-- ==== Sys2Proof/Machine/Scan.lean ====
section
/-! DEFINITION. What the bulk requesters of the module have pending, and CRC's scan channels (R390, R511 to R515). -/

namespace Sys2Proof.Machine

/-! ## Requesters of the bulk arbiter (R390) -/

def getArb (m : Pnm) (q : Nat) : ArbReq := NMap.get ArbReq.init m.hif.arb q
def putArb (q : Nat) (a : ArbReq) (m : Pnm) : Pnm :=
  { m with hif := { m.hif with arb := NMap.set ArbReq.init m.hif.arb q a } }

/-- Requester q has `n` more bytes to transfer; the wait of its oldest one begins now (R393). -/
def arbAdd (q n : Nat) (m : Pnm) : Pnm :=
  let a := getArb m q
  putArb q { a with pending := a.pending + n,
                    since := if n = 0 then a.since else some (a.since.getD m.tim.edge) } m

/-- Requester q has nothing to transfer any more. -/
def arbDrop (q : Nat) (m : Pnm) : Pnm :=
  let m1 := { m with hif := { m.hif with inFlight := m.hif.inFlight.filter fun x => decide (x.1 ≠ q) } }
  putArb q { getArb m q with pending := 0, since := none, starved := false } m1

/-- The bytes from `addr` on lie in enabled segments granted to f; `fuel` bounds the segments they cross. -/
def grantedTo (segs : NMap Seg) (f : Nat) : Nat → Nat → Nat → Bool
  | 0, _, n => decide (n = 0)
  | fuel + 1, addr, n =>
    if n = 0 then true
    else match segs.find? (fun p => p.2.en && decide (p.2.grant = f ∧ p.2.addr ≤ addr ∧ addr < p.2.addr + p.2.bytes)) with
      | some p => let k := min n (p.2.addr + p.2.bytes - addr); grantedTo segs f fuel (addr + k) (n - k)
      | none => false

/-- A range of the capture region that f may read. -/
def mayRead (m : Pnm) (f addr n : Nat) : Bool := grantedTo m.cap.segs f (m.cap.segs.length + 1) addr n

/-! ## Scan channels (R511 to R515) -/

/-- The scan that runs on channel c. -/
def scanOf (m : Pnm) (c : Nat) : Option Scan := m.scans.find? fun s => decide (s.ch = c)

/-- A CRC write was refused (CRC table 3). -/
def crcErr (field c : Nat) (m : Pnm) : Pnm :=
  wf (cfgErr (sb m Reg.CRC_FLAGS 0) Reg.CRC_CFG_ERR field) Reg.CRC_CFG_ERR 10 8 c

/-- Event 0x07 of channel c with its STATUS and VERDICT. -/
def scanEvent (c : Nat) (m : Pnm) : Pnm :=
  let st := rd m (Reg.ch c 0x1C)
  raise { src := 15, code := 0x07, cls := 3, items := [c, bits st 3 0, bits st 6 4],
          fns := evtOf (rf m (Reg.ch c 4) 24 16) } m

/-- The scan of channel c ends with a status. -/
def scanEnd (c status : Nat) (m : Pnm) : Pnm :=
  let m1 := arbDrop (258 + c) { m with scans := m.scans.filter fun s => decide (s.ch ≠ c) }
  scanEvent c (wf m1 (Reg.ch c 0x1C) 3 0 status)

/-- RUNNING of channel c takes a value over the width of its polynomial. -/
def setRunning (c v : Nat) (m : Pnm) : Pnm := wr m (Reg.ch c 0x14) (loW v)

/-- CRC_SCAN_GO (R512, R513): a write of GO of channel c. `vf` is true where a VF writes. -/
def scanGo (c : Nat) (vf : Bool) (m : Pnm) : Pnm :=
  if 8 ≤ c then m
  else if (scanOf m c).isSome then crcErr 2 c m
  else
    let cfg := rd m (Reg.ch c 4)
    let space := bit cfg 4
    let fn := bits cfg 24 16
    let addr := (rd m (Reg.ch c 8)).toNat + 2 ^ 32 * (rd m (Reg.ch c 0xC)).toNat
    let len := (rd m (Reg.ch c 0x10)).toNat
    if space ∧ vf then crcErr 4 c m
    else
      let m1 := wr (if bit cfg 5 then setRunning c (crcInit (bits cfg 1 0)) m else m) (Reg.ch c 0x28) 0
      let m2 := wf m1 (Reg.ch c 0x1C) 3 0 1
      if len = 0 then scanEnd c 3 m2
      else
        let ok := if space then decide (fn = 0 ∧ addr + len ≤ 2 ^ 27) else mayRead m fn addr len
        if ok then
          let s : Scan := { ch := c, fn := fn, space := space, addr := addr, len := len, poly := bits cfg 1 0, left := len }
          arbAdd (258 + c) len { m2 with scans := m2.scans ++ [s] }
        else scanEnd c 4 m2

/-- The bytes of a scan: the capture region, or the second bank of program memory, whose bytes beyond its image read as an
unwritten byte does (log entry 7). -/
def scanBytes (m : Pnm) (r : Memory) (s : Scan) : List Byte :=
  if s.space then
    let img := (match m.cye.staged with | some p => p.raw | none => match m.cye.retained with | some p => p.raw | none => [])
    bytesAt img s.addr s.len
  else Memory.readBytes r s.addr s.len

/-- CRC_SCAN_DONE (R512, R513): every transfer of the scan of channel c has ended. -/
def scanDone (c : Nat) (s : Pnm × Memory) : Pnm × Memory :=
  match scanOf s.1 c with
  | none => s
  | some x =>
    if x.left ≠ 0 then s
    else
      let run := crcRun x.poly (rd s.1 (Reg.ch c 0x14)).toNat (scanBytes s.1 s.2 x)
      (scanEnd c 2 (wr (setRunning c run s.1) (Reg.ch c 0x28) (loW x.len)), s.2)

/-- RESULT of channel c (R513). -/
def scanResult (m : Pnm) (c : Nat) : Nat := crcResult (rf m (Reg.ch c 4) 1 0) (rd m (Reg.ch c 0x14)).toNat

/-- CRC_VERIFY (R514). -/
def scanVerify (c : Nat) (m : Pnm) : Pnm :=
  if 8 ≤ c then m
  else if (scanOf m c).isSome then crcErr 2 c m
  else if rf m (Reg.ch c 4) 1 0 ≠ 0 then crcErr 3 c m
  else
    let v := judge (scanResult m c) (rd m (Reg.ch c 0x20)).toNat (rf m (Reg.ch c 0x24) 7 0)
    scanEvent c (wf m (Reg.ch c 0x1C) 6 4 v)

/-- The scan of channel c is aborted (R515): RUNNING is cleared, DONE keeps what was scanned. -/
def scanAbort (c : Nat) (m : Pnm) : Pnm :=
  match scanOf m c with
  | none => m
  | some x => scanEnd c 5 (wr (setRunning c 0 m) (Reg.ch c 0x28) (loW (x.len - x.left)))

/-- R515: the scans of function f are aborted. -/
def scansGone (f : Nat) (m : Pnm) : Pnm :=
  ((m.scans.filter fun s => decide (s.fn = f)).map (·.ch)).foldl (fun x c => scanAbort c x) m

/-- R515: the scans whose segments are no longer granted to their function are aborted. -/
def scansLost (m : Pnm) : Pnm :=
  ((m.scans.filter fun s => !s.space && !mayRead m s.fn s.addr s.len).map (·.ch)).foldl (fun x c => scanAbort c x) m

/-- A write of CRC_CHc_CFG (R511); `keep` are the bits that the writer may not change. -/
def scanCfgWrite (c : Nat) (vf : Bool) (data : Word) (m : Pnm) : Pnm :=
  let old := rd m (Reg.ch c 4)
  let owner := if vf then bits old 24 16 else bits data 24 16
  let v := setBits (data &&& 0x33#32) 24 16 owner
  if owner ≠ bits old 24 16 ∧ (scanOf m c).isSome then crcErr 1 c m
  else
    let m1 := wr m (Reg.ch c 4) v
    if owner ≠ bits old 24 16 then setRunning c 0 m1 else m1

/-- A write of RUNNING (R512, R513). -/
def scanRunWrite (c : Nat) (data : Word) (m : Pnm) : Pnm :=
  if (scanOf m c).isSome then crcErr 2 c m else setRunning c data.toNat m

/-- Bytes scanned so far (CRC_CHc_DONE). -/
def scanDoneWord (m : Pnm) (c : Nat) : Word :=
  match scanOf m c with
  | some x => loW (x.len - x.left)
  | none => rd m (Reg.ch c 0x28)

/-- CRC_STAT. -/
def crcStatWord (m : Pnm) : Word := loW (m.scans.foldl (fun a s => a + 2 ^ s.ch) 0)

/-- Bytes of a scan's transfer of `n` bytes have moved. -/
def scanMoved (c n : Nat) (m : Pnm) : Pnm :=
  { m with scans := m.scans.map fun s => if s.ch = c then { s with left := s.left - n } else s }

end Sys2Proof.Machine
end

──────────

## EXERCISE OBJECTIVE
Begin at the line containing "(R512, R513). -/" and reproduce each line through the end of the records above.

## TASK SOLUTION
/-- A write of RUNNING (R512, R513). -/
def scanRunWrite (c : Nat) (data : Word) (m : Pnm) : Pnm :=
  if (scanOf m c).isSome then crcErr 2 c m else setRunning c data.toNat m

/-- Bytes scanned so far (CRC_CHc_DONE). -/
def scanDoneWord (m : Pnm) (c : Nat) : Word :=
  match scanOf m c with
  | some x => loW (x.len - x.left)
  | none => rd m (Reg.ch c 0x28)

/-- CRC_STAT. -/
def crcStatWord (m : Pnm) : Word := loW (m.scans.foldl (fun a s => a + 2 ^ s.ch) 0)

/-- Bytes of a scan's transfer of `n` bytes have moved. -/
def scanMoved (c n : Nat) (m : Pnm) : Pnm :=
  { m with scans := m.scans.map fun s => if s.ch = c then { s with left := s.left - n } else s }

end Sys2Proof.Machine
end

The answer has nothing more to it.